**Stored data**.

-- ==== Sys2Proof/Certificates/Slice0/Obligations.lean ====
section
/-! DEFINITION. The statements for the provers, each citing the rules of spec/ it formalises or rests on. -/

open Sys2Proof Sys2Proof.Machine

/-! ### Encoding -/

/-- R76 to R78, R81: decoding the bytes of a well-formed record, whatever follows them, gives the record
back with every pixel byte, and leaves what follows. -/
def Obligations.DecodeOfEncodeIsTheRecord : Prop :=
  ∀ (g : Geometry) (i : Instr) (rest : List Byte), WellFormed g i → decode g (encode i ++ rest) = .ok (i, rest)

/-- R80, R82, R97: fewer than `REC_LEN` bytes are rejected as truncated; a first byte above 4 is
rejected under its value; every other record decodes, to a well-formed instruction of that opcode
whose bytes are the ones read. -/
def Obligations.DecodeAcceptsExactlyTheLegalRecords : Prop :=
  ∀ (g : Geometry) (bytes : List Byte),
    (bytes.length < g.recLen → decode g bytes = .error .truncated) ∧
    ∀ ft rest, bytes = ft :: rest → g.recLen ≤ bytes.length →
      (4 < ft.toNat → decode g bytes = .error (.unsupportedFilterType ft)) ∧
      (ft.toNat ≤ 4 → ∃ i after, decode g bytes = .ok (i, after) ∧ opcodeByte i = ft ∧ WellFormed g i ∧
        bytes = encode i ++ after)

/-- R76, R78, R79: pixel `x`, channel `k` of a decoded record is byte `1 + x * BPP + k` of the record. -/
def Obligations.PixelOperandsStandAtTheirOffsets : Prop :=
  ∀ (g : Geometry) (bytes : List Byte) (i : Instr) (after : List Byte) (x k : Nat),
    decode g bytes = .ok (i, after) → x < g.width → k < g.bpp →
    (i.pixels[x]?.bind fun p => p[k]?) = bytes[1 + x * g.bpp + k]?

/-- R81, R84: words written out from the record format: the five opcodes on one RGB pixel, and the
nine bytes of R84 read as one RGBA record and as one RGB record with two bytes left. -/
def Obligations.SpecWordsDecode : Prop :=
  decode ⟨1, 1, .rgb⟩ [0x00, 0x0A, 0x14, 0x1E] = .ok (.none [[0x0A, 0x14, 0x1E]], []) ∧
  decode ⟨1, 1, .rgb⟩ [0x01, 0x0A, 0x14, 0x1E] = .ok (.sub [[0x0A, 0x14, 0x1E]], []) ∧
  decode ⟨1, 1, .rgb⟩ [0x02, 0x0A, 0x14, 0x1E] = .ok (.up [[0x0A, 0x14, 0x1E]], []) ∧
  decode ⟨1, 1, .rgb⟩ [0x03, 0x0A, 0x14, 0x1E] = .ok (.average [[0x0A, 0x14, 0x1E]], []) ∧
  decode ⟨1, 1, .rgb⟩ [0x04, 0x0A, 0x14, 0x1E] = .ok (.paeth [[0x0A, 0x14, 0x1E]], []) ∧
  decode ⟨2, 1, .rgba⟩ [0, 1, 2, 3, 4, 5, 6, 7, 8] = .ok (.none [[1, 2, 3, 4], [5, 6, 7, 8]], []) ∧
  decode ⟨2, 1, .rgb⟩ [0, 1, 2, 3, 4, 5, 6, 7, 8] = .ok (.none [[1, 2, 3], [4, 5, 6]], [7, 8]) ∧
  decode ⟨1, 1, .rgb⟩ [0x81, 0x0A, 0x0B, 0x0C] = .error (.unsupportedFilterType 0x81)

/-- Log 12: the instruction the decoder reads from a table word is the one the next step executes once
the word is placed; the model's own convention. -/
def Obligations.PlacedTableWordIsExecutedNext : Prop :=
  ∀ (s : State) (nbits w : Nat) (i : Instr), decodeTableWord nbits w = some i →
    step (s.withFetchWord nbits w) = exec i (s.withFetchWord nbits w)

/-- R67, R106: in RECON, with a row left, a step is the execution of the record that FT[POS_Y] and
RASTER row POS_Y hold: with no host operation pending, or with the host waiting (log 7). -/
def Obligations.StepExecutesTheDecodedRecord : Prop :=
  ∀ (s : State) (i : Instr), s.phase = .recon → s.posY.toNat < s.geometry.height →
    decode s.geometry s.fetchedRecord = .ok (i, []) →
    WellFormed s.geometry i ∧
    (s.hostQueue = [] → step s = exec i s) ∧
    ∀ rest, s.hostQueue = .wait :: rest → step s = exec i { s with hostQueue := rest }

/-! ### The five instructions -/

/-- R109: NONE, opcode 0x00, leaves every byte of the row as encoded, and the position moves to the next row. -/
def Obligations.NoneKeepsEveryByte : Prop :=
  ∀ (s : State) (pix : List Pixel), WellFormed s.geometry (.none pix) → s.posY.toNat < s.geometry.height →
    opcodeByte (.none pix) = 0x00 ∧
    ∃ t, exec (.none pix) s = .next t ∧ t.posX = 0 ∧ t.posY.toNat = s.posY.toNat + 1 ∧
      ∀ x k (hx : x < pix.length), k < s.geometry.bpp → t.rasterByte s.posY.toNat x k = lane pix[x] k

/-- R110: SUB, opcode 0x01, adds the reconstructed left pixel's same channel mod 256, nothing at column 0, so that a
byte is the sum of the encoded bytes up to it. -/
def Obligations.SubIsARunningSum : Prop :=
  ∀ (s : State) (pix : List Pixel), WellFormed s.geometry (.sub pix) → s.posY.toNat < s.geometry.height →
    opcodeByte (.sub pix) = 0x01 ∧
    ∃ t, exec (.sub pix) s = .next t ∧ t.posX = 0 ∧ t.posY.toNat = s.posY.toNat + 1 ∧
      ∀ x k (hx : x < pix.length), k < s.geometry.bpp →
        (t.rasterByte s.posY.toNat x k).toNat =
          ((lane pix[x] k).toNat + if x > 0 then (t.rasterByte s.posY.toNat (x - 1) k).toNat else 0) % 256 ∧
        (t.rasterByte s.posY.toNat x k).toNat =
          ((pix.take (x + 1)).map fun p => (lane p k).toNat).sum % 256

/-- R111: UP, opcode 0x02, adds the byte of the row above mod 256, nothing in row 0. -/
def Obligations.UpAddsThePixelAbove : Prop :=
  ∀ (s : State) (pix : List Pixel), WellFormed s.geometry (.up pix) → s.posY.toNat < s.geometry.height →
    opcodeByte (.up pix) = 0x02 ∧
    ∃ t, exec (.up pix) s = .next t ∧ t.posX = 0 ∧ t.posY.toNat = s.posY.toNat + 1 ∧
      ∀ x k (hx : x < pix.length), k < s.geometry.bpp →
        (t.rasterByte s.posY.toNat x k).toNat =
          ((lane pix[x] k).toNat +
            if s.posY.toNat > 0 then (s.rasterByte (s.posY.toNat - 1) x k).toNat else 0) % 256

/-- R112, R115: AVERAGE, opcode 0x03, adds the floor of the mean of the reconstructed left byte and the byte above,
the sum not wrapped, an absent neighbour counting as 0. -/
def Obligations.AverageAddsTheFloorOfTheMean : Prop :=
  ∀ (s : State) (pix : List Pixel), WellFormed s.geometry (.average pix) → s.posY.toNat < s.geometry.height →
    opcodeByte (.average pix) = 0x03 ∧
    ∃ t, exec (.average pix) s = .next t ∧ t.posX = 0 ∧ t.posY.toNat = s.posY.toNat + 1 ∧
      ∀ x k (hx : x < pix.length), k < s.geometry.bpp →
        (t.rasterByte s.posY.toNat x k).toNat =
          ((lane pix[x] k).toNat +
            ((if x > 0 then (t.rasterByte s.posY.toNat (x - 1) k).toNat else 0) +
              (if s.posY.toNat > 0 then (s.rasterByte (s.posY.toNat - 1) x k).toNat else 0)) / 2) % 256

/-- R113, R114: PAETH, opcode 0x04, adds the Paeth choice among the reconstructed left byte, the byte above and the
byte above and to the left, absent neighbours being 0, under the machine's PAETH_WIDEN. -/
def Obligations.PaethAddsTheChosenNeighbour : Prop :=
  ∀ (s : State) (pix : List Pixel), WellFormed s.geometry (.paeth pix) → s.posY.toNat < s.geometry.height →
    opcodeByte (.paeth pix) = 0x04 ∧
    ∃ t, exec (.paeth pix) s = .next t ∧ t.posX = 0 ∧ t.posY.toNat = s.posY.toNat + 1 ∧
      ∀ x k (hx : x < pix.length), k < s.geometry.bpp →
        (t.rasterByte s.posY.toNat x k).toNat =
          ((lane pix[x] k).toNat +
            (paeth s.params.paethWiden
              (if x > 0 then t.rasterByte s.posY.toNat (x - 1) k else 0)
              (if s.posY.toNat > 0 then s.rasterByte (s.posY.toNat - 1) x k else 0)
              (if x > 0 ∧ s.posY.toNat > 0 then s.rasterByte (s.posY.toNat - 1) (x - 1) k else 0)).toNat) % 256

/-- R106: the frame of NONE, SUB, UP, AVERAGE and PAETH: a next state differs in POS_X, POS_Y, the
operand registers X, A, B, C and RASTER alone, and in RASTER at the bytes of the pixels of row POS_Y
alone; a well-formed record leaves lane 3 of X, A, B and C as it was under RGB (R21: log 15). -/
def Obligations.RowStepFrame : Prop :=
  ∀ (i : Instr) (s t : State), exec i s = .next t →
    t = { s with
      posX := t.posX
      posY := t.posY
      regX := t.regX
      regA := t.regA
      regB := t.regB
      regC := t.regC
      raster := t.raster } ∧
    (∀ a, (∀ x k, x < i.pixels.length → k < s.geometry.bpp → a ≠ rasterAddr s.geometry s.posY.toNat x k) →
      t.readByte .raster a = s.readByte .raster a) ∧
    (s.cfgColor = .rgb → WellFormed s.geometry i →
      t.regX.lane3 = s.regX.lane3 ∧ t.regA.lane3 = s.regA.lane3 ∧ t.regB.lane3 = s.regB.lane3 ∧
      t.regC.lane3 = s.regC.lane3)

/-- R106: an illegal filter-type byte, with or without pixels in the row, is a fault: a next state in
FAULT with code 2 and the byte, the position, the counters, the configuration and OUT as before. -/
def Obligations.IllegalFilterTypeEntersFault : Prop :=
  ∀ s : State, s.hostQueue = [] → s.phase = .recon → s.posY.toNat < s.geometry.height →
    4 < (s.readByte .ft s.posY.toNat).toNat →
    ∃ t, step s = .next t ∧ t.phase = .fault ∧ t.faultCode = 2 ∧ t.faultValue = s.readByte .ft s.posY.toNat ∧
      t.faultExpected = 0 ∧ t.faultActual = 0 ∧ t.posY = s.posY ∧ t.posX = s.posX ∧ t.inPos = s.inPos ∧
      t.outLen = s.outLen ∧ t.outBytes = s.outBytes ∧ t.geometry = s.geometry ∧ t.inLen = s.inLen ∧
      t.input = s.input ∧ t.params = s.params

**Exercise objective**. Looking back over the data above, restate word for word the lines that begin at the line with "back with every" and end at the line with "rest) = .ok (i, rest)", inclusive.

**Response**.
back with every pixel byte, and leaves what follows. -/
def Obligations.DecodeOfEncodeIsTheRecord : Prop :=
  ∀ (g : Geometry) (i : Instr) (rest : List Byte), WellFormed g i → decode g (encode i ++ rest) = .ok (i, rest)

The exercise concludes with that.